- **DATA TO PROCESS**
*** Begin section ***

-- ==== Sys2Proof/Machine/Fabric.lean ====
section
/-!
DEFINITION. The fabric (chapters 05 and 06, R206 to R212 for port cells): the settings of a fret, which source feeds a pin
and which loads a source has, tokens and their acknowledges, cell operations, hold elements, token registers and spines.
-/
namespace Sys2Proof.Machine

/-! Settings of a fret (R138, R163, R236). A tile t, a fret f, a cluster cl = 32u + v, a cell index 16·cl + i. -/

/-- The cell word of a cell (R138). -/
def Dev.cellWord (d : Dev) (f t idx : Nat) : Nat :=
  d.frameBits f t (idx / 512) (832 * (idx / 16 % 32) + 18 * (idx % 16)) 18

/-- The crossbar selection of input p of a cell (R163, R164). -/
def Dev.xbar (d : Dev) (f t idx p : Nat) : Nat :=
  d.frameBits f t (idx / 512) (832 * (idx / 16 % 32) + 288 + 5 * (6 * (idx % 16) + p)) 5

/-- The code of head h of a cluster (R166). -/
def Dev.headCode (d : Dev) (f t cl h : Nat) : Nat := d.frameBits f t (cl / 32) (832 * (cl % 32) + 768 + 4 * h) 4

/-- The selector of spine tap m of a cluster (R176). -/
def Dev.tapCode (d : Dev) (f t cl m : Nat) : Nat := d.frameBits f t (cl / 32) (832 * (cl % 32) + 816 + 4 * m) 4

/-! Port cells (R206, R207). -/

/-- The interface that takes a cell over. -/
inductive Iface where
  | mem (m : Nat) (portB : Bool) | portal | rowData | rowCtl | control | none
  deriving DecidableEq, Repr

/-- The interface of a cell in a fret and its port cell number (R206). -/
def Dev.iface (d : Dev) (f t idx : Nat) : Iface × Nat :=
  let u := idx / 512
  let v := idx / 16 % 32
  let i := idx % 16
  if v < 4 then (if d.portBits f t (64 * (u / 2)) 1 == 1 then .mem (u / 2) (u % 2 == 1) else .none, 16 * v + i)
  else if v < 29 then (.none, 0)
  else if v == 29 then
    if u < 8 then (if d.portBits f t 1536 2 ≠ 0 then .control else .none, 16 * u + i)
    else if u < 10 then (if d.portBits f t 1280 1 == 1 then .rowCtl else .none, 16 * (u - 8) + i)
    else (.none, 0)
  else if u < 16 then (if d.portBits f t 1024 1 == 1 then .portal else .none, 32 * u + 16 * (v - 30) + i)
  else (if d.portBits f t 1280 1 == 1 then .rowData else .none, 32 * (u - 16) + 16 * (v - 30) + i)

/-- The cell index of a port cell (R206). -/
def portCell (k : Iface) (n : Nat) : Nat :=
  match k with
  | .mem m b => 512 * (2 * m + b2n b) + 16 * (n / 16) + n % 16
  | .portal => 512 * (n / 32) + 16 * (30 + n % 32 / 16) + n % 16
  | .rowData => 512 * (16 + n / 32) + 16 * (30 + n % 32 / 16) + n % 16
  | .rowCtl => 512 * (8 + n / 16) + 16 * 29 + n % 16
  | .control => 512 * (n / 16) + 16 * 29 + n % 16
  | .none => 0

/-- The logical width and depth of a SHAPE (R209): (width, log2 of the depth). -/
def shapeOf (s : Nat) : Nat × Nat :=
  [(32, 10), (48, 10), (24, 11), (12, 12), (6, 13), (3, 14), (32, 10), (16, 11), (8, 12), (4, 13), (2, 14), (1, 15), (96, 9)].getD s (0, 0)

/-- SHAPE and the USE of a memory's port (R236). -/
def Dev.memShape (d : Dev) (f t m : Nat) : Nat := d.portBits f t (64 * m + 1) 4
def Dev.memUse (d : Dev) (f t m : Nat) (b : Bool) : Nat := d.portBits f t (64 * m + if b then 7 else 5) 2

/-- The user I/O cells of an edge tile, by I/O cell k of the tile (R539); none: not an edge tile. -/
def ioCell (t k : Nat) : Option Nat :=
  if 12 ≤ k then none
  else if tileX t = 0 then some (192 * (t / 128) + 12 * tileY t + k)
  else if tileX t = 15 then some (192 * (t / 128) + 96 + 12 * tileY t + k)
  else none

/-- Whether an edge tile's I/O cells use input D of port cell n of the control port (R540). -/
def Dev.ioPin (d : Dev) (t n : Nat) : Bool :=
  match ioCell t (n / 8) with
  | none => false
  | some i => d.on (IOCELL_EN i) && match n % 8 with
    | 0 => true
    | 1 => d.on (IOCELL_DDR i)
    | 2 => d.rd (IOCELL_DIR i) == 2
    | _ => false

/-- Whether an interface uses input p of port cell n (R211, R221, R229, R233, R540). -/
def Dev.pinUsed (d : Dev) (f t : Nat) (k : Iface) (n p : Nat) : Bool :=
  match k with
  | .mem m b =>
    let use := d.memUse f t m b
    let s := d.memShape f t m
    let (w, a) := shapeOf s
    if s == 12 then
      if b then use != 0 && p == 0 && decide (n < a)
      else use != 0 && ((p == 0 && decide (n < a)) || ((p == 1 || p == 2) && decide (n < 48)))
    else use != 0 && ((p == 0 && decide (n < a)) || (p == 1 && decide (2 ≤ use ∧ n < w)) || (p == 3 && use == 3 && n == 0))
  | .portal => p == 0 && decide (n < 288)
  | .rowData => p == 0
  | .rowCtl => d.portBits f t 1281 1 == 1 && ((p == 0 && decide (n < 20)) || (p == 1 && n == 0))
  | .control =>
    (d.portBits f t 1536 1 == 1 && p == 0 && decide (n < 4))
      || (d.portBits f t 1537 1 == 1 && ((p == 1 && decide (n < 64)) || (p == 2 && decide (n < 16))))
      || (p == 3 && d.portBits f t 1536 2 != 0 && d.ioPin t n)
  | .none => false

/-- Input p of a cell is a load of its crossbar selection (R161, R207). -/
def Dev.routed (d : Dev) (f t idx p : Nat) : Bool :=
  match d.iface f t idx with
  | (.none, _) =>
    let w := d.cellWord f t idx
    if p < 4 then bitsOf w (2 * p + 1) 1 == 1 else bitsOf w (4 + p) 1 == 1
  | (k, n) => d.pinUsed f t k n p

/-! Geometry (R165, R171 to R173). -/

/-- The cluster a span away in a direction, as (tile, cluster); none beyond the die. -/
def stepCluster (t cl dir : Nat) (span : Int) : Option (Nat × Nat) :=
  let gx : Int := 32 * tileX t + cl / 32
  let gy : Int := 32 * tileY t + cl % 32
  let (x, y) := match dir with
    | 0 => (gx + span, gy) | 1 => (gx, gy + span) | 2 => (gx - span, gy) | _ => (gx, gy - span)
  if 0 ≤ x ∧ x < 512 ∧ 0 ≤ y ∧ y < 256 then
    some (tileAt (t / 128) (x.toNat / 32) (y.toNat / 32), 32 * (x.toNat % 32) + y.toNat % 32)
  else none

/-- A boundary gate between two tiles is open (R171). -/
def Dev.gateOpen (d : Dev) (a b : Nat) : Bool :=
  a == b || match d.ensembleOf a with
    | some (_, e) => (match d.ensembleOf b with | some (y, _) => (match d.ensembleOf a with | some (x, _) => x == y | none => false) | none => false) && (a / 128 == b / 128 || e.both)
    | none => false

/-- A vertical track of a tile is open (R173). -/
def Dev.trackOpen (d : Dev) (t : Nat) : Bool :=
  !d.isRetired .vertical (t % 128) && match d.ensembleOf t with
    | some (_, e) => e.both
    | none => false

/-- The stacked partner of a tile. -/
def partner (t : Nat) : Nat := if t < 128 then t + 128 else t - 128

/-- Where the wire of head h ends: (tile, cluster, IN pin); none at a closed gate or beyond the die (R165, R171, R172). -/
def Dev.tailOf (d : Dev) (t cl h : Nat) : Option (Nat × Nat × Nat) :=
  if h < 8 then
    match stepCluster t cl (h % 4) (if h < 4 then 1 else 4) with
    | some (t2, c2) => if d.gateOpen t t2 then some (t2, c2, h) else none
    | none => none
  else if d.trackOpen t then some (partner t, cl, h) else none

/-- The head whose wire feeds IN pin n < 12: (tile, cluster, head). -/
def Dev.feederOf (d : Dev) (t cl n : Nat) : Option (Nat × Nat × Nat) :=
  if n < 8 then
    match stepCluster t cl (n % 4) (if n < 4 then -1 else -4) with
    | some (t2, c2) => if d.gateOpen t t2 then some (t2, c2, n) else none
    | none => none
  else if d.trackOpen t then some (partner t, cl, n) else none

/-! Sources and loads. -/

/-- A source of tokens: a cell's O, a token register, a spine of an ensemble; none of them. -/
inductive Wire where
  | out (t idx : Nat) | reg (t cl h : Nat) | spine (a n : Nat) | dead
  deriving DecidableEq, Repr

/-- What a head's source code selects (R167): (true, OUT i) or (false, IN n). -/
def headSelect (h src : Nat) : Bool × Nat :=
  if h < 4 then
    if src < 5 then (true, (h + 4 * (src - 1)) % 16) else (false, if src == 5 then h else if src == 6 then (h + 1) % 4 else 4 + h)
  else if h < 8 then
    if src < 5 then (true, (4 * (h - 4) + src - 1) % 16) else (false, if src == 5 then h else if src == 6 then h - 4 else 4 + h)
  else
    if src < 5 then (true, (h - 8 + 4 * (src - 1)) % 16)
    else (false, if src == 5 then h - 8 else if src == 6 then h - 4 else (h - 7) % 4)

/-- The source behind IN pin n of a cluster, through heads without token registers (R165 to R169, R176). -/
def Dev.inSource (d : Dev) (f : Nat) : (fuel t cl n : Nat) → Wire
  | 0, _, _, _ => .dead
  | fuel + 1, t, cl, n =>
    if n < 12 then
      match d.feederOf t cl n with
      | none => .dead
      | some (t2, c2, h) =>
        let code := d.headCode f t2 c2 h
        if code % 8 = 0 then .dead
        else if 8 ≤ code then .reg t2 c2 h
        else match headSelect h (code % 8) with
          | (true, i) => .out t2 (16 * c2 + i)
          | (false, m) => d.inSource f fuel t2 c2 m
    else
      let c := d.tapCode f t cl (n - 12)
      if c = 0 then .dead
      else match d.ensembleOf t with
        | some (a, _) => .spine a (16 * (n - 12) + c)
        | none => .dead

/-- Steps that a walk along a route, or back along acknowledges, takes at most: more than the device has heads, cells and spines, so no
route is cut. -/
def routeFuel : Nat := 16777216

/-- The source a crossbar code takes (R164). -/
def Dev.codeSource (d : Dev) (f t cl code : Nat) : Wire :=
  if code < 16 then d.inSource f routeFuel t cl code else .out t (16 * cl + (code - 16))

/-- The source of input p of a cell. -/
def Dev.pinSource (d : Dev) (f t idx p : Nat) : Wire := d.codeSource f t (idx / 16) (d.xbar f t idx p)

*** End section ***

- **WORK TO COMPLETE**
Look above for the line holding "(idx % 16) + p)) 5" and the line holding "else if u < 16". Retype both, and every line between them, word for word and nothing else.

- **RESULT OF THE TASK**
  d.frameBits f t (idx / 512) (832 * (idx / 16 % 32) + 288 + 5 * (6 * (idx % 16) + p)) 5

/-- The code of head h of a cluster (R166). -/
def Dev.headCode (d : Dev) (f t cl h : Nat) : Nat := d.frameBits f t (cl / 32) (832 * (cl % 32) + 768 + 4 * h) 4

/-- The selector of spine tap m of a cluster (R176). -/
def Dev.tapCode (d : Dev) (f t cl m : Nat) : Nat := d.frameBits f t (cl / 32) (832 * (cl % 32) + 816 + 4 * m) 4

/-! Port cells (R206, R207). -/

/-- The interface that takes a cell over. -/
inductive Iface where
  | mem (m : Nat) (portB : Bool) | portal | rowData | rowCtl | control | none
  deriving DecidableEq, Repr

/-- The interface of a cell in a fret and its port cell number (R206). -/
def Dev.iface (d : Dev) (f t idx : Nat) : Iface × Nat :=
  let u := idx / 512
  let v := idx / 16 % 32
  let i := idx % 16
  if v < 4 then (if d.portBits f t (64 * (u / 2)) 1 == 1 then .mem (u / 2) (u % 2 == 1) else .none, 16 * v + i)
  else if v < 29 then (.none, 0)
  else if v == 29 then
    if u < 8 then (if d.portBits f t 1536 2 ≠ 0 then .control else .none, 16 * u + i)
    else if u < 10 then (if d.portBits f t 1280 1 == 1 then .rowCtl else .none, 16 * (u - 8) + i)
    else (.none, 0)
  else if u < 16 then (if d.portBits f t 1024 1 == 1 then .portal else .none, 32 * u + 16 * (v - 30) + i)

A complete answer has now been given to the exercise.